=== Section Start ===

-- ==== Sys2Proof/Machine/Claims.lean ====
section
/-!
DEFINITION. The shared resources: MARK_OUT, the staging region and the Hutch alarm timer, their claims and
refusals (18 R488 to R491; 09 R281).
-/
namespace Sys2Proof.Machine

/-- The field of `CONFLICT` that records refusals of a resource (18 R491). -/
def conflictFld (res : Nat) : Fld :=
  match res with
  | 1 => F.conflict.MARK
  | 2 => F.conflict.STAGE
  | _ => F.conflict.ALARM

/-- A refusal is counted and recorded; event 0xB5 where the claimant's bit was clear (18 R491). Resources: 1
MARK_OUT, 2 staging, 3 alarm timer. -/
def State.refuse (s : State) (res clm holder : Nat) : State :=
  let old := s.fldBit A.conflict (conflictFld res) (clm - 1)
  let s := s.incSat A.conflict F.conflict.COUNT 1
  let s := s.setFld A.conflict F.conflict.LASTRES res
  let s := s.setFld A.conflict F.conflict.LASTCLM clm
  let s := s.hwOr A.conflict (conflictFld res) (2 ^ (clm - 1))
  if old then s
  else s.raise 0xB5 (evSource 0 0) [BitVec.ofNat 8 res, BitVec.ofNat 8 clm, BitVec.ofNat 8 holder]

/-- A resource is claimed in this cycle (18 R488). -/
def State.claimed (s : State) (res clm : Nat) : State := s.putCyc { s.cyc with claims := (res, clm) :: s.cyc.claims }

/-- Whether a claim wins a resource against its holder: the holder claimed it in this very cycle, and the claimant has the
lower code (18 R488). -/
def State.outranks (s : State) (res clm holder : Nat) : Bool := s.cyc.claims.contains (res, holder) && decide (clm < holder)

/-- MARK_OUT is driven to a level. -/
def State.driveMark (s : State) (high : Bool) : State :=
  if s.clk.mark == high then s else (s.putClk { s.clk with mark := high }).send (.markOut high)

/-- The enable bit of a claimant of MARK_OUT (18 R489). -/
def State.setMarkEnable (s : State) (clm : Nat) (en : Bool) : State :=
  match clm with
  | 1 => s.setFld A.gtPps F.gtPps.OUTEN en.toNat
  | 2 => s.setFld A.clkMark F.clkMark.CALEN en.toNat
  | _ => s.setFld A.clkMark F.clkMark.DBGEN en.toNat

/-- A claimant's enable is written (18 R488, R489): 1 claims a free MARK_OUT or is refused while another
holds it, but for a holder that claimed it in this cycle with a higher code; 0 releases it, and the pin is driven low. -/
def State.markClaim (s : State) (clm : Nat) (en : Bool) : State :=
  let holder := s.fld A.clkMark F.clkMark.HOLDER
  if en then
    if holder = 0 then ((s.setMarkEnable clm true).setFld A.clkMark F.clkMark.HOLDER clm).claimed 1 clm
    else if holder = clm then s
    else if s.outranks 1 clm holder then
      let s := ((s.setMarkEnable holder false).setMarkEnable clm true).setFld A.clkMark F.clkMark.HOLDER clm
      ((s.driveMark false).claimed 1 clm).refuse 1 holder clm
    else s.refuse 1 clm holder
  else if holder = clm then
    let s := (s.setMarkEnable clm false).setFld A.clkMark F.clkMark.HOLDER 0
    s.driveMark false
  else s

/-- The alarm timer is claimed for the calendar (1) or the sweep (2), or the claim is refused (18 R490);
answers whether it is held. -/
def State.alarmTake (s : State) (clm : Nat) : State × Bool :=
  let owner := s.fld A.clkAlarm F.clkAlarm.OWNER
  if owner = 0 then ((s.setFld A.clkAlarm F.clkAlarm.OWNER clm).claimed 3 clm, true)
  else if owner = clm then (s, true)
  else if s.outranks 3 clm owner then
    let s := (s.setFld A.clkAlarm F.clkAlarm.SWEEP 0).setFld A.clkAlarm F.clkAlarm.OWNER clm
    ((s.claimed 3 clm).refuse 3 owner clm, true)
  else (s.refuse 3 clm owner, false)

/-- The alarm timer is released by its holder. -/
def State.alarmFree (s : State) (clm : Nat) : State :=
  if s.fld A.clkAlarm F.clkAlarm.OWNER = clm then s.setFld A.clkAlarm F.clkAlarm.OWNER 0 else s

/-- `CLK_ALARM.SWEEP` is written (18 R490). -/
def State.sweepClaim (s : State) (en : Bool) : State :=
  if en then
    let was := s.flag A.clkAlarm F.clkAlarm.SWEEP
    let (s, held) := s.alarmTake 2
    if held && !was then (s.setFld A.clkAlarm F.clkAlarm.SWEEP 1).putClk { s.clk with sweepAt := s.pulse } else s
  else if s.fld A.clkAlarm F.clkAlarm.OWNER = 2 then (s.alarmFree 2).setFld A.clkAlarm F.clkAlarm.SWEEP 0
  else s

/-- `TBY_STAGE.OWNER` is written (09 R281, 18 R488): a claim of the Trestle that `TRS_CTL.EN` has taken stands. -/
def State.stageClaim (s : State) (x : Nat) : State :=
  let owner := s.fld A.tbyStage F.tbyStage.OWNER
  match x with
  | 0 => if owner = 1 then s.setFld A.tbyStage F.tbyStage.OWNER 0 else s
  | 3 => s
  | x =>
    if owner = 0 then (s.setFld A.tbyStage F.tbyStage.OWNER x).claimed 2 x
    else if owner = x then s
    else if s.outranks 2 x owner && !s.flag A.trsCtl F.trsCtl.EN then
      ((s.setFld A.tbyStage F.tbyStage.OWNER x).claimed 2 x).refuse 2 owner x
    else s.refuse 2 x owner

/-- `PPS_OUT_CLAIM` (18 R488). -/
def execPpsOutClaim (en : Bool) (s : State) : Out := .next (s.markClaim 1 en)

/-- `CAL_MARK_CLAIM` (18 R489). -/
def execCalMarkClaim (en : Bool) (s : State) : Out := .next (s.markClaim 2 en)

/-- `DBG_TRIGGER_CLAIM` (18 R489). -/
def execDbgTriggerClaim (en : Bool) (s : State) : Out := .next (s.markClaim 3 en)

/-- `ALARM_SWEEP_CLAIM` (18 R490). -/
def execAlarmSweepClaim (en : Bool) (s : State) : Out := .next (s.sweepClaim en)

/-- The sweep's contexts that have been BLOCKED in `WAIT`, `LOPEN` or `LCOMMIT` for a whole period (18 R490),
lowest Bench first. -/
def State.longBlocked (s : State) : List (Nat × Ctx) :=
  let period := max 1 (s.fld A.clkAlarm F.clkAlarm.PERIOD) * 1000
  s.benches.foldr (fun p l =>
    ([Ctx.F, Ctx.B, Ctx.D].filter (fun c => match (s.ctx p.1 c).blk with
      | some (.wait w) => s.reached w.issuedAt period
      | some (.lopen _ _ _ _ since) => s.reached since period
      | some (.lcommitFence _ _ _ since) => s.reached since period
      | some (.lcommit _ _ _ since) => s.reached since period
      | _ => false)).map (fun c => (p.1, c)) ++ l) []

/-- `ALARM_SWEEP` (18 R490): while the sweep holds the timer, every period; event 0x54 where any context was
recorded. -/
def execAlarmSweep (s : State) : Out :=
  if s.flag A.clkAlarm F.clkAlarm.SWEEP &&
      s.reached s.clk.sweepAt (max 1 (s.fld A.clkAlarm F.clkAlarm.PERIOD) * 1000) then
    let l := s.longBlocked
    let s := s.putClk { s.clk with sweepAt := s.pulse }
    match l with
    | [] => .next s
    | p :: _ => .next (s.raise 0x54 (evSource 4 0) (leBytes 2 l.length ++ leBytes 2 (whoBits p.1 p.2)))
  else .next s

end Sys2Proof.Machine
end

=== Section End ===

What you should do:
Copy out the data above word for word, starting at its first line and ending with the line that contains "def State.outranks (s".

Task answer:
-- ==== Sys2Proof/Machine/Claims.lean ====
section
/-!
DEFINITION. The shared resources: MARK_OUT, the staging region and the Hutch alarm timer, their claims and
refusals (18 R488 to R491; 09 R281).
-/
namespace Sys2Proof.Machine

/-- The field of `CONFLICT` that records refusals of a resource (18 R491). -/
def conflictFld (res : Nat) : Fld :=
  match res with
  | 1 => F.conflict.MARK
  | 2 => F.conflict.STAGE
  | _ => F.conflict.ALARM

/-- A refusal is counted and recorded; event 0xB5 where the claimant's bit was clear (18 R491). Resources: 1
MARK_OUT, 2 staging, 3 alarm timer. -/
def State.refuse (s : State) (res clm holder : Nat) : State :=
  let old := s.fldBit A.conflict (conflictFld res) (clm - 1)
  let s := s.incSat A.conflict F.conflict.COUNT 1
  let s := s.setFld A.conflict F.conflict.LASTRES res
  let s := s.setFld A.conflict F.conflict.LASTCLM clm
  let s := s.hwOr A.conflict (conflictFld res) (2 ^ (clm - 1))
  if old then s
  else s.raise 0xB5 (evSource 0 0) [BitVec.ofNat 8 res, BitVec.ofNat 8 clm, BitVec.ofNat 8 holder]

/-- A resource is claimed in this cycle (18 R488). -/
def State.claimed (s : State) (res clm : Nat) : State := s.putCyc { s.cyc with claims := (res, clm) :: s.cyc.claims }

/-- Whether a claim wins a resource against its holder: the holder claimed it in this very cycle, and the claimant has the
lower code (18 R488). -/
def State.outranks (s : State) (res clm holder : Nat) : Bool := s.cyc.claims.contains (res, holder) && decide (clm < holder)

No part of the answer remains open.